What happened thereafter to Krishnanand Chaudhary is especially within the
knowledge of the Appellant.
The
Appellants have given no explanation as to what they did after they took away
the body. Krishnanand Chaudhary had not been since seen live. In the absence of
an explanation, and considering the fact that the Appellants were suspecting
the boy to have kidnapped and killed the child of the family of the Appellants.
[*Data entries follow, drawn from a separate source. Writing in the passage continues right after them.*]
-- ==== Sys2Proof/Machine/ArpCache.lean ====
section
/-! DEFINITION. The ARP cache (spec/43_arp_cache.md): the table primitives of rules R160-R164, which the dispatcher shares,
and the commands of rules R165-R170. -/

namespace Sys2Proof.Machine

/-- ARP[i] (R30). -/
def State.arpAt (s : State) (i : Nat) : ArpSlot := s.arp.getD i ArpSlot.empty

/-- `ARP[i] <- e`. -/
def State.setArp (s : State) (i : Nat) (e : ArpSlot) : State := { s with arp := s.arp.set i e }

/-- R160 find: the slot holding `ip`, if any; an IP of 0 never matches. -/
def State.arpFind (s : State) (ip : IPv4) : Option Nat :=
  if ip = 0#32 then none else least s.nArp (fun i => (s.arpAt i).ip == ip)

/-- The lowest empty ARP slot, if any (R162). -/
def State.arpFree (s : State) : Option Nat := least s.nArp (fun i => (s.arpAt i).ip == 0#32)

/-- R161 redirect: the gateway's address for an address outside the local subnet. -/
def State.redirect (s : State) (ip : IPv4) : IPv4 :=
  if ip &&& s.netmask ≠ s.localIp &&& s.netmask then s.gateway else ip

/-- R162 insert: refresh or insert. Answers the new state, and the slot for STORED(i) or none for NOTSTORED. A refresh keeps
the stored MAC. -/
def State.arpInsert (s : State) (ip : IPv4) (mac : Mac) : State × Option Nat :=
  if ip = 0#32 then (s, none)
  else match s.arpFind ip with
    | some i => (s.setArp i { s.arpAt i with ttl := s.fixed.arpTtlMax }, some i)
    | none =>
      match s.arpFree with
      | some j => (s.setArp j ⟨ip, mac, s.fixed.arpTtlMax⟩, some j)
      | none => (s, none)

/-- R163 learn: an IP of 0 learns nothing and is tested before redirection (90_conflicts.md C12); a full table makes learning
fail silently. -/
def State.learn (s : State) (ip : IPv4) (mac : Mac) : State :=
  if ip = 0#32 then s else (s.arpInsert (s.redirect ip) mac).1

/-- What R164's resolve answers. -/
structure Resolution where
  hit : Bool
  bcast : Bool
  mac : Mac
  key : IPv4
deriving DecidableEq, Repr

/-- R164 resolve: the destination MAC for an outgoing frame. -/
def State.resolve (s : State) (ip : IPv4) : Resolution :=
  if ip = bcastIp then ⟨false, true, bcastMac, ip⟩
  else
    let key := s.redirect ip
    match s.arpFind key with
    | some i => ⟨true, false, (s.arpAt i).mac, key⟩
    | none => ⟨false, false, bcastMac, key⟩

/-- R165 ARP_ADD. -/
def execArpAdd (s : State) : Host.Outcome State Fault Refusal :=
  if s.arg0 = 0#32 then raise .badOperand s
  else match s.arpInsert s.arg0 s.argMac with
    | (t, some i) => complete .ok { t with res0 := natWord i }
    | (t, none) => complete .full { t with res0 := natWord s.nArp }

/-- R166 ARP_GET. -/
def execArpGet (s : State) : Host.Outcome State Fault Refusal :=
  match s.arpFind s.arg0 with
  | none => complete .miss { s with res0 := natWord s.nArp, res1 := 0#32, res2 := 0#32, res3 := 0#32 }
  | some i =>
    let e := s.arpAt i
    complete .ok { s with
      res0 := natWord i, res1 := macHigh e.mac, res2 := halfWord (macLow e.mac), res3 := halfWord e.ttl }

/-- R167 ARP_RESOLVE. -/
def execArpResolve (s : State) : Host.Outcome State Fault Refusal :=
  let r := s.resolve s.arg0
  complete (if r.hit || r.bcast then .ok else .miss) { s with
    res0 := hitWord r.bcast r.hit, res1 := macHigh r.mac, res2 := halfWord (macLow r.mac), res3 := r.key }

/-- One second for one slot (R168): a live slot's ttl goes down by one, and a slot whose ttl reaches 0 is emptied. -/
def ArpSlot.tick (e : ArpSlot) : ArpSlot :=
  if e.ip = 0#32 then e
  else if e.ttl - 1#16 = 0#16 then ArpSlot.empty
  else { e with ttl := e.ttl - 1#16 }

/-- R168: the slot is evicted by this tick. -/
def ArpSlot.evicted (e : ArpSlot) : Bool := e.ip ≠ 0#32 && e.ttl - 1#16 == 0#16

/-- R168 ARP_TICK: RES0 counts the evicted slots. -/
def execArpTick (s : State) : Host.Outcome State Fault Refusal :=
  complete .ok { s with arp := s.arp.map ArpSlot.tick, res0 := natWord (s.arp.countP ArpSlot.evicted) }

/-- The number of live slots (R169). -/
def State.arpLive (s : State) : Nat := s.arp.countP (fun e => e.ip != 0#32)

/-- R169 ARP_STAT. -/
def execArpStat (s : State) : Host.Outcome State Fault Refusal :=
  complete .ok { s with res0 := bitWord (s.arpLive == s.nArp), res1 := natWord s.arpLive }

/-- R170 ARP_SLOT. -/
def execArpSlot (s : State) : Host.Outcome State Fault Refusal :=
  if s.nArp ≤ s.arg0.toNat then raise .badOperand s
  else
    let e := s.arpAt s.arg0.toNat
    complete .ok { s with
      res0 := e.ip, res1 := macHigh e.mac, res2 := halfWord (macLow e.mac), res3 := halfWord e.ttl }

end Sys2Proof.Machine
end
It was for the Appellant to have explained what they did with him after they
took him away. When the abductors withheld that information from the Court
there is every justification for drawing the inference that they had murdered
the boy. Even though Section 106 of the Evidence Act may not be intended to
relieve the prosecution of its burden to prove the guilt of the accused beyond
reasonable doubt, but the section would apply to cases like the present, where
the prosecution has succeeded in proving facts from which a reasonable
inference can be drawn regarding death. The Appellant by virtue of their
special knowledge must offer an explanation which might lead the Court to draw
a different inference. We, therefore, see no substance in this submission of
Mr. Mishra."
18. In
Sucha Singh v. State of Punjab [(2001) 4 SCC 375], Section 106 of the Evidence
Act was held to be applicable to cases where the prosecution had succeeded in
proving facts for which a reasonable inference can be drawn as regards
existence of certain other facts unless the accused by virtue of special knowledge
regarding such facts failed to offer any explanation which might drive the
court to draw a different inference.
19. In
the event of murder of an abducted person, either by direct or presumptive
evidence, an inference of murder can safely be drawn in resepct whereof, it
would not be necessary to prove the corpus delicti.
In Ramjee
Rai & Ors. v. State of Bihar [2006
(8) SCALE 440], this court observed :
"It
is now a trite law that corpus delicti need not be proved. Discovery of the
dead body is a rule of caution and not of law. In the event, there exists
strong circumstantial evidence, a judgment of conviction can be recorded even
in absence of the dead body."
20.
The fact of the matter together with the precedents as noticed hereinbefore, in
our opinion, lead to the conclusion that a different view from that of the High
Court is not warranted.
21.
This appeal is, therefore, dismissed.